:: Brief ::
Below are some records; output exactly the lines from the line with "def withData (w0" to the line with "def external (k", both ends kept, and nothing more.

Stored items

-- ==== Sys2Proof/Tests/Slice0.lean ====
section
/-! SUPPORT. Tests: what the well-formedness checks refuse, which register each access names, one step of each command with
the values of the spec's worked examples, and for each statement a state that meets its hypotheses. -/

namespace Sys2Proof.Tests
open Sys2Proof.Machine

/-! ### Small states -/

/-- The state after a command that has one. -/
def after (c : Instr) (s : State) : State :=
  match exec c s with
  | .next t => t
  | .fault _ => s
  | .refused _ => s

/-- The state with one line changed. -/
def withLine (n : Line) (f : LineUnit → LineUnit) (s : State) : State := s.withLines (s.lines.put n (f (s.lines.get n)))

/-- The state with one store changed. -/
def withStore (n : Line) (f : Store → Store) (s : State) : State := s.withStores (s.stores.put n (f (s.stores.get n)))

/-- The state with one assembler changed. -/
def withTxa (n : Line) (f : Assembler → Assembler) (s : State) : State := s.withTxas (s.txas.put n (f (s.txas.get n)))

/-- The state with one generator changed. -/
def withGen (g : Fin 2) (f : Generator → Generator) (s : State) : State := s.withGens (s.gens.put g (f (s.gens.get g)))

/-- The state with one counter set. -/
def withCount (n : Line) (k : Fin 8) (w : Word) (s : State) : State :=
  s.withCounters (s.counters.put n ((s.counters.get n).put k w))

/-- The state with one cause set. -/
def withCauseSet (n : Line) (c : CauseSet) (s : State) : State := s.withCauses (s.causes.put n c)

/-- The state with a claim granted. -/
def granted (g : Grant) (s : State) : State := s.withArb { s.arb with grant := some g }

/-- The state with the cursor at a record. -/
def atRecord (table : BitVec 4) (index : BitVec 10) (s : State) : State :=
  s.withTp { s.tp with tableId := table, index := index }

/-- The state with the first data words given. -/
def withData (w0 w1 w2 : Word) (s : State) : State := s.withTp { s.tp with data := #v[w0, w1, w2, 0] }

/-- An external line of `k` slots in a receiver state. -/
def external (k : Nat) (r : Receiver) (verify early : Nat) (armed : Bool) (l : LineUnit) : LineUnit :=
  { l with config := { l.config with slotCount := k }, enabled := true, receiver := r, verifyCount := verify,
           earlyCount := early, timerArmed := armed }

/-- A line of `k` slots timed by a generator, in a receiver state. -/
def timed (g : Fin 2) (k divider : Nat) (r : Receiver) (l : LineUnit) : LineUnit :=
  { l with config := { l.config with slotCount := k, timing := .fg g, bitDivider := divider }, enabled := true, receiver := r }

/-- Line L3 of 01 section 1.8, with 8 slots, in a receiver state. -/
def l3 (r : Receiver) (verify early : Nat) (armed : Bool) : State :=
  withLine 3 (external 8 r verify early armed) State.reset

/-- The same line while buffer 0 of its store receives a frame. -/
def l3Filling (early : Nat) : State :=
  withStore 3 (fun st => st.modify 0 fun b => b.become .filling) (l3 .locked 0 early true)

/-- A line of 2 slots while buffer 0 of its store receives a frame. -/
def shortLineFilling (early : Nat) : State :=
  withStore 3 (fun st => st.modify 0 fun b => b.become .filling) (withLine 3 (external 2 .locked 0 early true) State.reset)

/-- Bits sampled as ones. -/
def ones (k : Nat) : List Bool := List.replicate k true

/-- No samples. -/
def noSamples : Tab (List Bool) 8 := Tab.all 8 []

/-- A READY buffer that nobody holds. -/
def ready (number : BitVec 32) (b : Buffer) : Buffer := { b with state := .ready, number := some number }

/-- A READY buffer that line `y` holds. -/
def readyFor (number : BitVec 32) (y : Line) (b : Buffer) : Buffer :=
  { b with state := .ready, number := some number, holders := LineSet.empty.insert y }

/-- The store of 03 section 3.6 at time 6, after its completion: frames 5, 6, 3, 4, held by L7, nobody, L2 and L5. -/
def fullStore (st : Store) : Store :=
  { (((st.modify 0 (readyFor 5 7)).modify 1 (ready 6)).modify 2 (readyFor 3 2)).modify 3 (readyFor 4 5) with
    frameCount := 6 }

/-- The store of 03 section 3.6 at time 4, after its completion: frames 1 and 2 unheld, 3 held by L2, and 4, the newest. -/
def reusableStore (st : Store) : Store :=
  { (((st.modify 0 (ready 1)).modify 1 (ready 2)).modify 2 (readyFor 3 2)).modify 3 (ready 4) with frameCount := 4 }

/-- A route entry. -/
def route (p : EntryPolicy) (x : Line) (slot : Fin 64) (v : Word) : MapEntry := ⟨.route, p, x, slot, v⟩

/-- A slip record. -/
def slipRecord (kind : EventKind) (y x : Line) (count detail : Word) : EventRecord := ⟨kind, y, x, count, detail, 0⟩

/-- The state with an event queue of given records. -/
def withRecords (l : List EventRecord) (s : State) : State := s.withEvq { s.evq with records := l }

/-- Records of an OVERRUN event. -/
def filler (k : Nat) : List EventRecord := List.replicate k ⟨.overrun, 1, 0, 1, 0, 0⟩

/-! ### Well-formedness: an ill-formed command for each check -/

theorem test_wf_order_names_a_side_twice :
    (Instr.fgFrameStart 0 noSamples ⟨[⟨0, .receive⟩, ⟨0, .transmit⟩, ⟨0, .receive⟩], []⟩).wellFormed = false := by decide

theorem test_wf_start_without_its_code : (Instr.fgStart 0x000A).wellFormed = false := by decide

theorem test_wf_stop_without_its_code : (Instr.fgStop 0x0005).wellFormed = false := by decide

theorem test_wf_write_that_is_not_ignored : (Instr.registerWriteIgnored 0x16 2).wellFormed = false := by decide

theorem test_ill_formed_ignored_write_is_refused :
    exec (.registerWriteIgnored 0x19 1) State.reset = .refused .writeNotIgnored := by rfl

/-! ### Which register an access names (Table 11-1) -/

theorem test_decode_commit : decodeWrite 0x01 0x0002 = [.commit] := by decide

theorem test_decode_line_enable_takes_both_bit_values :
    decodeWrite 0x03 0x0060 = [.lineEnable 0x0060, .lineDisable 0x0060] := by decide

theorem test_decode_fg_control_starts_and_stops :
    decodeWrite 0x0A 0x0009 = [.fgStart 0x0009, .fgStop 0x0009] := by decide

theorem test_decode_last_data_word : decodeWrite 0x15 0x1234 = [.tpDataWrite 3 0x1234] := by decide

theorem test_decode_tp_command_code_3_is_ignored : decodeWrite 0x16 3 = [.registerWriteIgnored 0x16 3] := by decide

theorem test_decode_pop_and_capture_pop :
    decodeWrite 0x1F 0 = [.evqPop 0] ∧ decodeWrite 0x24 0 = [.capturePop 0] := by decide

theorem test_decode_reads :
    decodeRead 0x05 = some .enableRefusedRead ∧ decodeRead 0x1B = some .evqHead0Read ∧ decodeRead 0x1C = none := by
  decide

/-! ### Resets (01 section 1.7, 06 section 6.7, Table 11-1) -/

/-- The device-reset records of 11 section 11.5. -/
theorem test_reset_config_words :
    ((State.reset.lines.get 0).config.word0, (State.reset.lines.get 8).config.word0, (State.reset.lines.get 8).config.word1)
      = (0x0020, 0x0110, 0x0001) := by decide

theorem test_device_reset_keeps_the_queue :
    (after .deviceReset ((withLine 3 (external 8 .locked 0 0 true) State.reset).withPending [.commit])).pending = [.commit] := by
  decide

/-- 06 section 6.7: a copy cut short by RESTART leaves the staged bank INCOMPLETE. -/
theorem test_restart_aborts_a_copy :
    (let t := after .exchangeRestart (State.reset.withBc { State.reset.bc with pair := .copying, copyIndex := 300 })
     (t.bc.pair, t.bc.stagedValid, t.bc.result)) = (.stable, false, .ok) := by decide

/-! ### Receiver synchronisation (01 section 1.8) -/

set_option maxRecDepth 4096 in
theorem test_early_arrival_in_verify_is_a_new_reference :
    ((after (.syncArrival 3 (ones 122) ⟨true, []⟩) (l3 .verify 2 0 true)).lines.get 3).verifyCount = 1 := by decide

:: Written answer ::
def withData (w0 w1 w2 : Word) (s : State) : State := s.withTp { s.tp with data := #v[w0, w1, w2, 0] }

/-- An external line of `k` slots in a receiver state. -/
def external (k : Nat) (r : Receiver) (verify early : Nat) (armed : Bool) (l : LineUnit) : LineUnit :=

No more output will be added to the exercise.